Action items / practical recommendations included
- For Democrats & organizers:
- Center affordability (healthcare, childcare, housing) in messaging and prioritization.
- Invest in Southern organizing and young-voter outreach (Gen Z).
- Make the contrast with Republicans about concrete economic outcomes (SNAP, child supports, health premiums).
- For citizens/consumers:
- Use consumer pressure and grassroots organizing (boycotts, parental demands) to push tech/platform change and safety standards.
- Volunteer for local nonprofits, humanitarian organizations, or community groups to fill gaps created by federal retrenchment.
- For policymakers & advocates:
- Prioritize non-legislative moves and market/consumer-driven solutions where Congress is too slow; pursue regulation where possible but expect friction.
Book notes and context
- 107 Days focuses on the final phase of Harris’s presidential run after being selected as the nominee with a short campaign window; she wrote it to provide her account of the inner workings and choices of that campaign period.

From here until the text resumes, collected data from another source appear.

-- ==== Sys2Proof/Laws/Maps.lean ====
section
/-! SUPPORT. Sys2Proof/Laws/Maps.lean: the laws of sparse maps: read after write, and the canonical form kept. -/

namespace Sys2Proof.Machine

open Sys2Proof

/-! ## Read after write -/

theorem mget_mins_eq {w : Nat} (m : SMap w) (x : Nat) (y : BitVec w) : mget (mins m x y) x = y := by
  induction m with
  | nil => simp [mins, mget]
  | cons e r ih =>
    obtain ⟨k, v⟩ := e
    simp only [mins]
    split
    · simp [mget]
    · split
      · simp [mget]
      · simpa [mget, *] using ih

theorem mget_mins_ne {w : Nat} (m : SMap w) (x z : Nat) (y : BitVec w) (h : z ≠ x) : mget (mins m x y) z = mget m z := by
  induction m with
  | nil => simp [mins, mget, Ne.symm h]
  | cons e r ih =>
    obtain ⟨k, v⟩ := e
    simp only [mins]
    split
    · subst_vars; simp [mget, Ne.symm h]
    · split
      · simp [mget, Ne.symm h]
      · simp [mget, ih]

theorem mget_mdel_eq {w : Nat} (m : SMap w) (x : Nat) : mget (mdel m x) x = 0 := by
  induction m with
  | nil => rfl
  | cons e r ih =>
    obtain ⟨k, v⟩ := e
    simp only [mdel]
    split
    · exact ih
    · simpa [mget, *] using ih

theorem mget_mdel_ne {w : Nat} (m : SMap w) (x z : Nat) (h : z ≠ x) : mget (mdel m x) z = mget m z := by
  induction m with
  | nil => rfl
  | cons e r ih =>
    obtain ⟨k, v⟩ := e
    simp only [mdel]
    split
    · subst_vars; simp [mget, Ne.symm h, ih]
    · simp [mget, ih]

@[simp] theorem mget_mset_eq {w : Nat} (m : SMap w) (x : Nat) (y : BitVec w) : mget (mset m x y) x = y := by
  unfold mset
  split
  · simp [mget_mdel_eq, *]
  · exact mget_mins_eq m x y

theorem mget_mset_ne {w : Nat} (m : SMap w) (x z : Nat) (y : BitVec w) (h : z ≠ x) : mget (mset m x y) z = mget m z := by
  unfold mset
  split
  · exact mget_mdel_ne m x z h
  · exact mget_mins_ne m x z y h

theorem mget_mset {w : Nat} (m : SMap w) (x z : Nat) (y : BitVec w) : mget (mset m x y) z = if z = x then y else mget m z := by
  split
  · subst_vars; simp
  · exact mget_mset_ne m x z y ‹_›

/-- A list write reads back its values, and leaves every other key alone. -/
theorem mget_msetList {w : Nat} (ys : List (BitVec w)) (m : SMap w) (x z : Nat) :
    mget (msetList m x ys) z = if x ≤ z ∧ z < x + ys.length then ys.getD (z - x) 0 else mget m z := by
  induction ys generalizing m x with
  | nil => simp only [msetList, List.length_nil]; rw [if_neg (by omega)]
  | cons y ys ih =>
    simp only [msetList, ih, mget_mset, List.length_cons]
    by_cases h : z = x
    · subst h; simp
    · by_cases h2 : x + 1 ≤ z ∧ z < x + 1 + ys.length
      · have h3 : x ≤ z ∧ z < x + (ys.length + 1) := by omega
        obtain ⟨k, hk⟩ : ∃ k, z - x = k + 1 := ⟨z - x - 1, by omega⟩
        have h4 : z - (x + 1) = k := by omega
        simp [h2, h3, hk, h4]
      · have h3 : ¬ (x ≤ z ∧ z < x + (ys.length + 1)) := by omega
        rw [if_neg h2, if_neg h, if_neg h3]

theorem mget_mclear {w : Nat} (m : SMap w) (lo hi z : Nat) :
    mget (mclear m lo hi) z = if lo ≤ z ∧ z < hi then 0 else mget m z := by
  unfold mclear
  induction m with
  | nil => simp [mget]
  | cons e r ih =>
    obtain ⟨k, v⟩ := e
    by_cases hk : k < lo ∨ hi ≤ k
    · have : (decide (k < lo) || decide (hi ≤ k)) = true := by simpa using hk
      simp only [List.filter_cons, this, if_true, mget]
      by_cases hz : k = z
      · subst hz; rw [if_pos rfl, if_pos rfl, if_neg (by omega)]
      · simp [hz, ih]
    · have : (decide (k < lo) || decide (hi ≤ k)) = false := by simpa using hk
      rw [List.filter_cons, this, if_neg (by simp)]
      simp only [mget]
      by_cases hz : k = z
      · subst hz; rw [ih, if_pos rfl, if_pos (by omega), if_pos (by omega)]
      · rw [ih, if_neg hz]

/-! ## The canonical form -/

theorem mwfFrom_mono {w : Nat} (m : SMap w) (a b : Nat) (h : a ≤ b) (hm : mwfFrom b m = true) : mwfFrom a m = true := by
  cases m with
  | nil => rfl
  | cons e r =>
    obtain ⟨k, v⟩ := e
    simp only [mwfFrom, Bool.and_eq_true, decide_eq_true_eq] at *
    exact ⟨⟨by omega, hm.1.2⟩, hm.2⟩

theorem mwfFrom_mdel {w : Nat} (m : SMap w) (x lo : Nat) (hm : mwfFrom lo m = true) : mwfFrom lo (mdel m x) = true := by
  induction m generalizing lo with
  | nil => rfl
  | cons e r ih =>
    obtain ⟨k, v⟩ := e
    simp only [mwfFrom, Bool.and_eq_true, decide_eq_true_eq] at hm
    simp only [mdel]
    split
    · exact ih lo (mwfFrom_mono r lo (k + 1) (by omega) hm.2)
    · simp only [mwfFrom, Bool.and_eq_true, decide_eq_true_eq]
      exact ⟨hm.1, ih _ hm.2⟩

theorem mwfFrom_mins {w : Nat} (m : SMap w) (x lo : Nat) (y : BitVec w) (hy : y ≠ 0) (hx : lo ≤ x) (hm : mwfFrom lo m = true) :
    mwfFrom lo (mins m x y) = true := by
  induction m generalizing lo with
  | nil => simp only [mins, mwfFrom, Bool.and_eq_true, decide_eq_true_eq]; exact ⟨⟨hx, hy⟩, trivial⟩
  | cons e r ih =>
    obtain ⟨k, v⟩ := e
    simp only [mwfFrom, Bool.and_eq_true, decide_eq_true_eq] at hm
    simp only [mins]
    split
    · subst_vars; simp only [mwfFrom, Bool.and_eq_true, decide_eq_true_eq]; exact ⟨⟨hx, hy⟩, hm.2⟩
    · split
      · simp only [mwfFrom, Bool.and_eq_true, decide_eq_true_eq]
        exact ⟨⟨hx, hy⟩, ⟨by omega, hm.1.2⟩, hm.2⟩
      · simp only [mwfFrom, Bool.and_eq_true, decide_eq_true_eq]
        exact ⟨hm.1, ih _ (by omega) hm.2⟩

theorem mwf_mset {w : Nat} (m : SMap w) (x : Nat) (y : BitVec w) (hm : mwf m = true) : mwf (mset m x y) = true := by
  unfold mwf mset at *
  split
  · exact mwfFrom_mdel m x 0 hm
  · exact mwfFrom_mins m x 0 y ‹_› (Nat.zero_le x) hm

theorem mwf_msetList {w : Nat} (ys : List (BitVec w)) (m : SMap w) (x : Nat) (hm : mwf m = true) : mwf (msetList m x ys) = true := by
  induction ys generalizing m x with
  | nil => exact hm
  | cons y ys ih => exact ih _ _ (mwf_mset m x y hm)

theorem mwfFrom_filter {w : Nat} (p : Nat × BitVec w → Bool) (m : SMap w) (lo : Nat) (hm : mwfFrom lo m = true) :
    mwfFrom lo (m.filter p) = true := by
  induction m generalizing lo with
  | nil => rfl
  | cons e r ih =>
    obtain ⟨k, v⟩ := e
    simp only [mwfFrom, Bool.and_eq_true, decide_eq_true_eq] at hm
    simp only [List.filter_cons]
    split
    · simp only [mwfFrom, Bool.and_eq_true, decide_eq_true_eq]
      exact ⟨hm.1, ih _ hm.2⟩
    · exact ih lo (mwfFrom_mono r lo (k + 1) (by omega) hm.2)

theorem mwf_mclear {w : Nat} (m : SMap w) (lo hi : Nat) (hm : mwf m = true) : mwf (mclear m lo hi) = true :=
  mwfFrom_filter _ m 0 hm

/-- A canonical map reads 0 below its first key. -/
theorem mget_below {w : Nat} (m : SMap w) (lo x : Nat) (hm : mwfFrom lo m = true) (h : x < lo) : mget m x = 0 := by
  induction m generalizing lo with
  | nil => rfl
  | cons e r ih =>
    obtain ⟨k, v⟩ := e
    simp only [mwfFrom, Bool.and_eq_true, decide_eq_true_eq] at hm
    have : k ≠ x := by omega
    simpa [mget, this] using ih (k + 1) hm.2 (by omega)

end Sys2Proof.Machine
end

- The interview gives personal anecdotes (wildfire evacuation from her California home during the campaign; prior January 6 experiences) to illustrate the pressures she faced.
Tone, setting, and takeaway
- Setting: Ryman Auditorium, Nashville — crowd of ~2,000, engaged and vocal.
- Tone: candid, sometimes fiery and emotional, but ultimately mobilizing and hopeful.
- Bottom line: Harris blends personal reflection about campaign constraints and grief with a clear policy agenda and a call to action — emphasizing that Democrats should focus on concrete economic and family-oriented priorities, battle disinformation and AI harms, and lean into grassroots organizing (especially in the South and among young voters). She insists that civic engagement and consumer power are central levers to defend democratic norms and effect change.